# meine sau ist tot



## bullbar (14. Juni 2011)

servus


ich bin ganz neu in der szene.und hab mir ueber ebay einen wildsau rahmen gezogen. an dem wie sich spaeter zeigte der untere teil der schwinge gerissen und neben an schon mal geschweisst wurde.ein bekannter schweisser von mir meinte es waere zu heiss das wieder zuschweissen und der meinung war alutech auch.bloed nur das die sau 10 jahre alt is.und es keine ersatzteile mehr bei alutech gibt.hat also jemand ne schwinge oder interesse am rahmen oder sonst ne tolle idee fuer mich?


gruss bullbar


----------



## Lord Helmchen (19. Juni 2011)

Aus Fehlern lernen, als Mahnmal an die Wand hängen und dir nen funktionierenden Rahmen besorgen. Was solltest du sonst tun? 
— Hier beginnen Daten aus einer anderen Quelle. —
/-- An instruction, which changes control state at most once, keeps the control invariant of a processor that runs: one
change from there cannot lead to two of halt, stop and halt bug. -/
theorem Does.cpuInv {k : Nat} {s t : State} (d : Does k s t) (le : k ≤ 1) (r : RunningInv s) : CpuInv t := by
  induction d with
  | regs s c ime delay halted stopped bug stall fatal addr =>
    exact r.inv.steady ⟨ime, delay, halted, stopped, bug, .inl stall⟩
  | write s a v => exact r.inv.steady (memWrite_steadyControl s a v)
  | div s => exact r.inv.steady ⟨rfl, rfl, rfl, rfl, rfl, .inl rfl⟩
  | stop s => exact { r.inv with bug := by simp [r.bug], oneState := by simp [r.halted] }
  | halt s => exact { r.inv with bug := by simp [r.bug], oneState := fun _ => r.stopped }
  | bug s _ => exact { r.inv with bug := fun _ => ⟨r.halted, r.stopped⟩ }
  | ei s off => exact { r.inv with delay := Nat.le_refl 2, delayOff := fun _ => off }
  | ime s b => exact { r.inv with delay := Nat.zero_le 2, delayOff := fun ne => absurd rfl ne }
  | fatal s u => exact { r.inv with }
  | @seq j k s t u first second ihFirst ihSecond =>
    rcases Nat.eq_zero_or_pos j with zero | pos
    · exact ihSecond (by omega) (r.steady (first.steadyControl zero))
    · exact (ihFirst (by omega) r).steady (second.steadyControl (by omega))

/-- The countdown of `EI` keeps the control invariant: IME is set as the countdown reaches 0 (R585). -/
theorem State.afterInstr_cpuInv {s : State} (h : CpuInv s) : CpuInv s.afterInstr := by
  unfold State.afterInstr State.countDownIme
  split_ifs with _ zero one
  · exact h
  · exact h
  · exact { h with delay := Nat.zero_le 2, delayOff := fun ne => absurd rfl ne }
  · exact { h with delay := (Nat.sub_le _ _).trans h.delay, delayOff := fun _ => h.delayOff zero }

/-- Waking up keeps the control invariant (R582, R584). -/
theorem State.wake_cpuInv {s : State} (h : CpuInv s) : CpuInv s.wake :=
  { h with bug := fun _ => ⟨rfl, rfl⟩, oneState := fun _ => rfl }

/-- After the fetch of a processor that has woken up it runs, the halt bug disarmed (R800). -/
theorem State.afterFetch_runningInv {s : State} (h : CpuInv s) : RunningInv s.wake.afterFetch where
  inv := { State.wake_cpuInv h with bug := fun _ => ⟨rfl, rfl⟩ }
  halted := rfl
  stopped := rfl
  bug := rfl

/-- Taking an interrupt keeps the control invariant: IME is cleared and the halt bug disarmed (R813). -/
theorem takeInterrupt_cpuInv (k : Nat) {s : State} (h : CpuInv s) : CpuInv (takeInterrupt k s) := by
  rw [takeInterrupt_eq]
  have pushed := (memWrite_steadyControl s (s.cpu.sp - 1#16) (hi s.returnPc)).trans
    (memWrite_steadyControl _ (s.cpu.sp - 2#16) (lo s.returnPc))
  exact
    { h with
      stall := (h.steady pushed).stall
      delayOff := fun _ => rfl
      bug := fun e => (Bool.false_ne_true e).elim }

/-- The processor step keeps the control invariant, by its four cases. -/
theorem cpuStep_cpuInv {s u : State} (h : cpuStep s = .next u) (inv : CpuInv s) : CpuInv u := by
  rcases cpuStep_cases h with ⟨-, rfl⟩ | ⟨-, -, rfl⟩ | ⟨-, -, -, rfl⟩ | ⟨-, -, v, hv, rfl⟩
  · exact { inv with stall := (Nat.sub_le _ _).trans inv.stall }
  · exact { inv with }
  · exact takeInterrupt_cpuInv _ (State.wake_cpuInv inv)
  · obtain ⟨k, le, d⟩ := exec_next hv
    exact State.afterInstr_cpuInv (d.cpuInv le (State.afterFetch_runningInv inv))

/-- The devices' T-cycles and the end checks leave the processor as it is. -/
@[simp] theorem finishIteration_cpu (u : State) : (finishIteration u).cpu = u.cpu := by
  rcases finishIteration_cases u with ⟨-, e⟩ | ⟨-, m, e⟩
  · rw [e]
  · rw [e]; exact advance_cpu _ u

/-- Settles O46: the processor step keeps the control invariant, and the rest of the iteration leaves the processor
alone. -/
theorem stepKeepsControl : Obligations.StepKeepsControl := by
  intro s t h inv
  obtain ⟨-, u, hu, rfl⟩ := step_cases h
  exact (cpuStep_cpuInv hu inv).congr (finishIteration_cpu u)

end Sys2Proof.Machine
end

section
/-! PROOF. Every step keeps the invariant of the pixel pipeline (R127, R601 to R604, R611, R615). -/

namespace Sys2Proof.Machine

open Sys2Proof.Config

/-- A bus write reaches the devices through the I/O block alone (R150, R163). -/
theorem memWrite_devices (s : State) (a : Word) (v : Byte) :
    (∃ r, memWrite s a v = ioWrite s v r) ∨
      ((memWrite s a v).ppu = s.ppu ∧ (memWrite s a v).apu = s.apu ∧ (memWrite s a v).serial = s.serial) := by
  unfold memWrite
  cases region a with
  | io i => exact .inl ⟨ioReg i, rfl⟩
  | vram i =>
    simp only [writeRegion]
    split <;> exact .inr ⟨rfl, rfl, rfl⟩
  | oam i =>
    simp only [writeRegion]
    split <;> exact .inr ⟨rfl, rfl, rfl⟩
  | rom | eram | wram | hram | unusable | ie => exact .inr ⟨rfl, rfl, rfl⟩

/-- A write to LCDC keeps the invariant, whichever way it moves bit 7 (R610, R611). -/
theorem Ppu.writeLcdc_inv {p : Ppu} (h : PpuInv p) (v : Byte) : PpuInv (p.writeLcdc v).1 := by
  unfold Ppu.writeLcdc
  split_ifs with off on
  · simp only [Bool.and_eq_true, Bool.not_eq_true'] at off
    exact
      { h with
        ly := show (0#8 : Byte).toNat < linesPerFrame by decide
        dot := show 0 < dotsPerLine by decide
        modeOn := fun e => absurd (off.2.symm.trans e) (by decide)
        off := fun _ => ⟨rfl, rfl, rfl⟩
        flag := rfl }
  · simp only [Bool.and_eq_true] at on
    exact
      { h with
        ly := show (0#8 : Byte).toNat < linesPerFrame by decide
        dot := show 0 < dotsPerLine by decide
        modeOn := fun _ => rfl
        off := fun e => absurd (on.2.symm.trans e) (by decide)
        flag := rfl }
  · have same : v.getLsbD 7 = p.lcdOn := by
      revert off on
      cases v.getLsbD 7 <;> cases p.lcdOn <;> simp
    exact { h with modeOn := fun e => h.modeOn (same.symm.trans e), off := fun e => h.off (same.symm.trans e) }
Ich hoffe du hast in den Rahmen nicht zu viel Geld investiert, ein 10 Jahre alter Freeride-Rahmen gehört maximal noch an die Wand (oder auf die Sonntags-Genusstour zum Bäcker / Eismann).

MfG
Stefan


----------



## MTB-News.de




----------



## WilliWildsau (19. Juni 2011)

Lord Helmchen schrieb:


> Aus Fehlern lernen, als Mahnmal an die Wand hängen und dir nen funktionierenden Rahmen besorgen. Was solltest du sonst tun?
> 
> Ich hoffe du hast in den Rahmen nicht zu viel Geld investiert, ein 10 Jahre alter Freeride-Rahmen gehört maximal noch an die Wand (oder auf die Sonntags-Genusstour zum Bäcker / Eismann).
> 
> ...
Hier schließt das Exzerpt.